We've been here before, nothing new
I normally love Paula MClain, and I adored the Paris Wife, but after 60 pages here, I gave up. I just could not get into it.
'Love and Ruin', this is an excellent read by Paula McLain. A nice sequel to 'The Paris Wife', also by McLain about Hemmingway's first wife Hadley Richardson.
I so enjoyed this book and it led me to read “The Paris Wife” about Hemingway & his fourth wife, Hadley Richardson and their love & relationship.
I read this for the Adult Reading Challenge; I was prepared not to like this book even though I love historical fiction; I'm not a Hemingway fan. But I really loved the book! Excellent writing makes you feel you are right there with Marty through all the wars,her struggles with finding herself & her love for "Rabbit." I especially liked her Cuba years (although I still don't want to visit), and the description of their home. Very descriptive and deep writing, great prose, and wonderful characters.
The tumultuous relationship between award winning war correspendent Martha Gellhorn and Ernest Hemingway is the focus of McLain's latest biographical fiction. Skillfully written, with iconic characters set against the backdrop of the Spanish Civil War and WWII make for an exciting read.
I picked this up because I loved McLain’s other historical fiction books. I wasn’t interested in Hemingway’s private life, but after reading this I wish I’d read the book before visiting Key West and Havana. Although the saying “You go, girl!” wasn’t around when Martha Gelman was alive, she is the epitome of the expression. She refused to be a shadow to Hemingway’s fame. I had no idea she covered wars from Franco’s takeover of Spain to Viet Nam.
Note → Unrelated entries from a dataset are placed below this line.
/-- The manager's answer to a request (R334). A configured standby's own request at its start asks for the mirror alone: refused, it keeps
the role its configuration gave it (R329). -/
def takeStandbyAnswer (refused : Bool) (s : State) : State :=
  match s.group.pendingStandby with
    | some id =>
      let s := { s with group := { s.group with pendingStandby := none } }
      if refused then failCmd id .badCommand 7 (fun x => x) s
      else commitCmd id 0 [] (fabEvent 1 0x0102 { s with group := { s.group with role := .standby } })
    | none => s

/-! ### Promotion (R336 to R338) -/

/-- A command that only a manager may carry out (R275, R305, R308, R326, R330). -/
def managerOnly (c : Cmd) : Bool :=
  match c.opcode.toNat with
  | 0x040A | 0x040B | 0x040C | 0x040E | 0x0901 => true
  | o => managerForm o c.entry

/-- Manager-only commands of this device that are begun and not replied to (R338); one not yet begun meets its own check. -/
def managerCmds (s : State) : List (BitVec 32) :=
  (s.front.cmds.filter (fun e => managerOnly e.2 && e.2.phase != .fetched)).map (fun e => e.2.entry.cmdId)

/-- A source sends the new manager every DONE whose step it has not seen closed (R337). -/
def resendDones (s : State) : State :=
  s.writes.issued.foldl (fun s r =>
    let closed := match (groupOwner s r.group).last with | some l => notAfter r.step l | none => false
    let cls := match cmdOf s r.cmdId with | some c => c.cls | none => .lc
    if r.doneSent && !closed then sendDone cls r r.cause.isSome s else s) s

/-- The new manager sends every mirrored CLOSE again, to the standby that is left first, and counts the other open steps afresh from now
(R335, R337). -/
def resumeSteps (s : State) : State :=
  let me := selfDev s
  let again (c : SentClose) : SentClose :=
    { c with msg := { c.msg with src := me }, waits := s.group.standbys, missed := [], sent := false, sentTb := s.tb }
  let ts := s.writes.tallies.map (fun t => { t with sources := [], verdict := none, firstTb := s.tb })
  let s := { s with writes := { s.writes with closes := s.writes.closes.map again, tallies := ts } }
  flushCloses (s.writes.closes.foldl (fun s c => s.group.standbys.foldl (fun s d => sendDir d (.mirrorClose c.msg) s) s) s)

/-- The time master that a promotion names (R299, R336): it keeps its grid time and locks to its own module under R297, so one that was locked
to beacons goes into holdover first (R296). -/
def takeMaster (dev : Nat) (s : State) : State :=
  let c := s.clock
  let mine := dev = selfDev s
  if mine && !c.isMaster then
    let c' : GridClock := { c with masterDev := dev, isMaster := true, prevStrobe := none, strobeTb := none, run := 0, masterState := 0, hops := 0,
                                   offset := 0 }
    if c.mode = .locked then enterHoldover { s with clock := c' } else { s with clock := c' }
  else { s with clock := { c with masterDev := dev, isMaster := mine } }

/-- A device takes a new manager at its epoch (R337, R338). `late` tells that P had passed when the announcement came. -/
def adopt (p : Promo) (late : Bool) (s : State) : State :=
  let wasManager := s.group.role = .manager
  let doomed := (s.group.changes.filter (fun e => e.2.epoch != p.epoch && decide (p.p < e.2.switchAt)
    && (e.2.st = .proposed || e.2.st = .acked || e.2.st = .frozen))).map (fun e => e.1)
  let stale := if late then (s.group.applied.filter (fun a => a.2.2 != p.epoch && decide (p.p < a.2.1))).map (fun a => a.1) else []
  let s := if wasManager then (managerCmds s).foldl (fun s id => failCmd id .notManager 0 (fun x => x) s) s else s
  let s := { s with group := { s.group with changes := s.group.changes.map (fun e => (e.1, { e.2 with cmd := none })) } }
  let s := doomed.foldl (fun s n => undoChange n s) s
  let mine := p.newManager = selfDev s
  let g := s.group
  let role : Role := if mine then .manager else if wasManager then .worker else g.role
  let s := { s with group := { g with role := role, managerDev := p.newManager, managerEpoch := p.epoch, promo := none, silent := false,
                                      standbys := g.standbys.filter (fun d => d != p.newManager), applied := [], kaCycle := if mine then gtCycle (gtNow s) else gtCycle (gtNow s) + 1 } }
  let s := if wasManager then { s with writes := { s.writes with tallies := [], closes := [], lastClosed := [] } } else s
  let s := if p.timeMaster then takeMaster p.newManager s else s
  let s := fabEvent 1 0x0102 s
  let s := stale.foldl (fun s n => raise 3 5 0x0103 n noCmd ((fabStatus s).take 32) s) s
  let s := resendDones (if mine then resumeSteps s else s)
  let s := updateParent s
  match p.cmd with
  | some id => commitCmd id p.epoch.toNat [] s
  | none => s

/-- PROMOTION (R336, R337): a device's local instant of P. -/
def execPromotion (s : State) : Answer :=
  .next (match s.group.promo with
    | some p => if gridRuns s && decide (p.p ≤ gtNow s) then adopt p false s else s
    | none => s)

/-- An announcement is acknowledged and kept, or adopted at once when P has passed (R336, R338). -/
def takeAnnounce (src : Nat) (epoch : BitVec 16) (newManager : Nat) (p : GridTime) (timeMaster : Bool) (s : State) : State :=
  if newManager != src || !later epoch s.group.managerEpoch then bump 0 0 3 1 s
  else
    let pr : Promo := { newManager := newManager, epoch := epoch, p := p, timeMaster := timeMaster, cmd := none }
    let s := sendDir src .announceAck s
    if gridRuns s && decide (p < gtNow s) then adopt pr true s else { s with group := { s.group with promo := some pr } }

/-! ### FAB.ROLE and FAB.STATUS (R334 to R336, R339, R340) -/

/-- A standby's promotion is announced (R336). -/
def promote (e : Entry) (s : State) : Done :=
  let at' := op e 32 8
  let p := if at' = 0 then addCycles (gtNow s) 2 else at'
  let tm := bit (op e 25 1) 0
  if !leadOk s p || (tm && !(s.clock.gprPresent && s.clock.gprOk)) || s.group.promo.isSome then .bad s
  else
    let ep := s.group.managerEpoch + 1
    let me := selfDev s
    let s := (allDevices s).foldl (fun s d => if d = me then s else send (.dir me d ep 0 (.announce me p tm)) s) s
    let pr : Promo := { newManager := me, epoch := ep, p := p, timeMaster := tm, cmd := some e.cmdId }
    .wait (toPhase e.cmdId .promote { s with group := { s.group with promo := some pr } })

/-- FAB.ROLE (R334, R336, R339). -/
def execFabRole (e : Entry) (s : State) : Answer :=
  .next (runCmd (gateQ0 0x0902 [(24, 1), (25, 1), (32, 8)]) e s (fun _ s =>
    let r := op e 24 1
    let flags := op e 25 1
    match s.group.role with
    | .standby =>
      if r = 0 && flags < 2 then promote e s
      else if r = 1 && flags = 0 then
        .commit (fabEvent 1 0x0102 (endStandby (sendDir s.group.managerDev .standbyDropped s))) 0 []
      else .bad s
    | .worker =>
      if r = 2 && flags = 0 && s.group.pendingStandby.isNone then
        .wait (toPhase e.cmdId .promote (sendDir s.group.managerDev .standbyRequest { s with group := { s.group with pendingStandby := some e.cmdId } }))
      else .bad s
    | _ => .bad s))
I've read - and reviewed here -2 of McLain's previous novels. As in The Paris wife (2011), the central character is one of Ernest Hemingway's real life partners. Plot and action through these 376 pages swirl around Martha Gellhorn Hemingway, during her incredible adventures and time with American Lit's "Papa", 1936 - 1945. A significant and celebrated war correspondent and novelist in her own right, Gellhorn was fiercely independent and a gifted writer. She sent first hand accounts to Colliers magazine during the Spanish Civil War, reported on Hitler's rise from Germany (1938), was the only woman present and dispatching at the D-Day Normandy landings. Often forgotten to history is her Dachau documentary, the first lengthy piece clearly describing the Nazi horrors there.
If that isn't enough to inspire a reader, there is the clear, yet evocative prose with which Paula McLain describes her hero's inner and outer worlds. We are there with her, in those places - in both her emotional landscape (which was passionate but troubled where Hemingway was concerned) and in the spectacular political and geographical landscape. .
While readers of historical romance fiction will gobble this lovely, high quality novel, there is something here to catch the eye of most serious readers.
Having read a couple of biographies of Hemingway, I found this fictionalized version of his relationship with Martha Gellhorn to be really interesting and realistic in terms of portraying the inner struggles Gellhorn went through in striving to be her own person while in a relationship with one of those 'big' figures of history. Also, because the book covers only the years of the Spanish Civil War and WW2, it is important historically as a way of remembering how damaging those struggles were, but how seemingly easy it was to see 'right' and 'wrong', whereas more recent wars have been harder to categorize.